(Dataset items)
-- ==== Sys2Proof/Laws/Decode.lean ====
section
/-! SUPPORT. Small facts of the decoder: opcodes, lanes and the register map. -/

namespace Sys2Proof

/-- A word that matches a row has the row's opcode in bits 7:0 (R87). -/
theorem opcode_of_match {w mask pattern : Word} (h : w &&& mask = pattern) (hm : mask &&& 0xFF#32 = 0xFF#32) :
    w &&& 0xFF#32 = pattern &&& 0xFF#32 := by
  rw [← h, BitVec.and_assoc, hm]

/-- A word matches no row of another opcode. -/
theorem not_match_of_opcode {w opc : Word} (h : w &&& 0xFF#32 = opc) (mask pattern : Word)
    (hm : mask &&& 0xFF#32 = 0xFF#32) (hp : pattern &&& 0xFF#32 ≠ opc) : w &&& mask ≠ pattern := by
  intro h'
  exact hp (by rw [← opcode_of_match h' hm, h])

theorem decodeRows_cons (w : Word) (row : CmdRow) (rows : List CmdRow) :
    decodeRows w (row :: rows) =
      if w &&& row.mask = row.pattern then some (row.build w) else decodeRows w rows := rfl

theorem decodeRows_nil (w : Word) : decodeRows w [] = none := rfl

/-- What a table of rows decodes a word to is what a row that the word matches builds. -/
theorem decodeRows_some {w : Word} {i : Instr} :
    ∀ {rows : List CmdRow}, decodeRows w rows = some i →
      ∃ row ∈ rows, w &&& row.mask = row.pattern ∧ row.build w = i
  | [], h => by cases h
  | row :: rows, h => by
    rw [decodeRows_cons] at h
    split_ifs at h with hm
    · exact ⟨row, List.mem_cons_self, hm, Option.some.inj h⟩
    · obtain ⟨row', hr, h'⟩ := decodeRows_some h
      exact ⟨row', List.mem_cons_of_mem _ hr, h'⟩

/-- A word that no row matches decodes to nothing. -/
theorem decodeRows_none {w : Word} :
    ∀ {rows : List CmdRow}, decodeRows w rows = none ↔ ∀ row ∈ rows, w &&& row.mask ≠ row.pattern
  | [] => by simp [decodeRows]
  | row :: rows => by
    rw [decodeRows_cons]
    split_ifs with hm
    · simp [hm]
    · simp [hm, decodeRows_none (rows := rows)]

@[simp] theorem toLanes_length (w : Word) : (toLanes w).length = 4 := rfl

/-! ## Fields -/

/-- The bits of a field: those of its value, from `lo` on. -/
@[simp] theorem getLsbD_place {n : Nat} (v : BitVec n) (lo i : Nat) :
    (place v lo).getLsbD i = (decide (i < 32) && !decide (i < lo) && v.getLsbD (i - lo)) := by
  by_cases h : i < 32
  · simp [place, h]
  · simp [place, h]

@[simp] theorem getLsbD_placeBit (b : Bool) (lo i : Nat) :
    (placeBit b lo).getLsbD i = (decide (i < 32) && decide (i = lo) && b) := by
  rw [placeBit, getLsbD_place]
  by_cases h1 : i < 32 <;> by_cases h2 : i = lo <;> by_cases h3 : i < lo <;> simp [h1, h2, h3, BitVec.getLsbD_ofBool]
  all_goals omega

@[simp] theorem getElem_place {n : Nat} (v : BitVec n) (lo i : Nat) (hi : i < 32) :
    (place v lo)[i] = (!decide (i < lo) && v.getLsbD (i - lo)) := by
  rw [← BitVec.getLsbD_eq_getElem, getLsbD_place]
  simp [hi]

@[simp] theorem getElem_placeBit (b : Bool) (lo i : Nat) (hi : i < 32) :
    (placeBit b lo)[i] = (decide (i = lo) && b) := by
  rw [← BitVec.getLsbD_eq_getElem, getLsbD_placeBit]
  simp [hi]

/-- A field placed above a smaller word adds to it. -/
theorem toNat_place_or {n : Nat} (v : BitVec n) (lo : Nat) (w : Word) (hv : v.toNat * 2 ^ lo < 2 ^ 32)
    (hw : w.toNat < 2 ^ lo) : (place v lo ||| w).toNat = 2 ^ lo * v.toNat + w.toNat := by
  have hs : v.toNat < 2 ^ 32 := lt_of_le_of_lt (Nat.le_mul_of_pos_right _ (Nat.two_pow_pos lo)) hv
  rw [BitVec.toNat_or, place, BitVec.toNat_shiftLeft, BitVec.toNat_setWidth, Nat.mod_eq_of_lt hs, Nat.shiftLeft_eq,
    Nat.mod_eq_of_lt hv, Nat.mul_comm, Nat.two_pow_add_eq_or_of_lt hw]

/-- A field at bit 0 is its value. -/
theorem toNat_place_zero {n : Nat} (v : BitVec n) (hn : n ≤ 32) : (place v 0).toNat = v.toNat := by
  have : v.toNat < 2 ^ 32 := lt_of_lt_of_le v.isLt (Nat.pow_le_pow_right (by decide) hn)
  simpa [place] using this

/-! ## Lanes -/

/-- The word of its own lanes (R71). -/
@[simp] theorem ofLanes_toLanes (w : Word) : ofLanes (toLanes w) = some w := by
  simp only [toLanes, ofLanes, Option.some.injEq]
  apply BitVec.eq_of_getLsbD_eq
  intro i hi
  interval_cases i <;> simp

/-- Four lanes are the lanes of the word they carry. -/
theorem lanes_of_ofLanes {lanes : List Byte} {w : Word} (h : ofLanes lanes = some w) : lanes = toLanes w := by
  unfold ofLanes at h
  split at h
  · cases h
    simp only [toLanes, List.cons.injEq, and_true]
    refine ⟨?_, ?_, ?_, ?_⟩ <;>
      (apply BitVec.eq_of_getLsbD_eq
       intro i hi
       interval_cases i <;> simp)
  · cases h

theorem ofLanes_isSome_of_length {lanes : List Byte} (h : lanes.length = 4) : ∃ w, ofLanes lanes = some w := by
  match lanes, h with
  | [b0, b1, b2, b3], _ => exact ⟨_, rfl⟩

/-- The register map holds every register at its index (R69, R70). -/
theorem regMap_index (r : Reg) : regMap[r.index]? = some r := by
  cases r
  case reserved k => fin_cases k <;> rfl
  all_goals rfl

theorem index_lt (r : Reg) : r.index < 32 := by
  cases r
  case reserved k => simp only [Reg.index]; omega
  all_goals simp [Reg.index]

/-- The register at an index has that index. -/
theorem index_of_regMap {k : Nat} {r : Reg} (h : regMap[k]? = some r) : r.index = k := by
  have hk : k < 32 := by
    by_contra hc
    rw [List.getElem?_eq_none (by simpa [regMap] using Nat.le_of_not_lt hc)] at h
    cases h
  interval_cases k <;> (simp [regMap] at h; subst h; rfl)

/-- A 32-bit access at a register's offset reaches it (R68, R69). -/
theorem locate_offset (base : Nat) (r : Reg) : locate base (base + r.offset) 4 = .ok r := by
  have h := index_lt r
  have hlo : ¬ (base + r.offset < base ∨ base + 128 ≤ base + r.offset) := by simp only [Reg.offset]; omega
  have hd : (base + r.offset - base) / 4 = r.index := by simp only [Reg.offset]; omega
  have hm : ¬ (base + r.offset - base) % 4 ≠ 0 := by simp only [Reg.offset]; omega
  simp only [locate, hlo, hm, hd, regMap_index, if_false, ne_eq, not_true_eq_false]

/-- Where an access reaches a register, it is 32 bits wide and at the register's offset. -/
theorem locate_ok {base addr width : Nat} {r : Reg} (h : locate base addr width = .ok r) :
    width = 4 ∧ addr = base + r.offset := by
  unfold locate at h
  split_ifs at h with h1 h2 h3
  split at h
  · next q hq =>
    cases h
    have := index_of_regMap hq
    refine ⟨not_not.mp h2, ?_⟩
    simp only [Reg.offset, this]
    omega
  · cases h

/-- What a write of a word to a register decodes to. -/
theorem decode_writeAccess (base : Nat) (r : Reg) (w : Word) :
    decode base (writeAccess base r w) = decodeWrite r w := by
  simp [decode, writeAccess, Access.addr, Access.width, locate_offset]

/-- What a read of a register decodes to. -/
theorem decode_readAccess (base : Nat) (r : Reg) : decode base (readAccess base r) = .instr (.busRead r) := by
  simp [decode, readAccess, Access.addr, Access.width, locate_offset]

end Sys2Proof
end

Exercise details
Copy down every line of the entries containing the word "length".

Answer area
@[simp] theorem toLanes_length (w : Word) : (toLanes w).length = 4 := rfl
theorem ofLanes_isSome_of_length {lanes : List Byte} (h : lanes.length = 4) : ∃ w, ofLanes lanes = some w := by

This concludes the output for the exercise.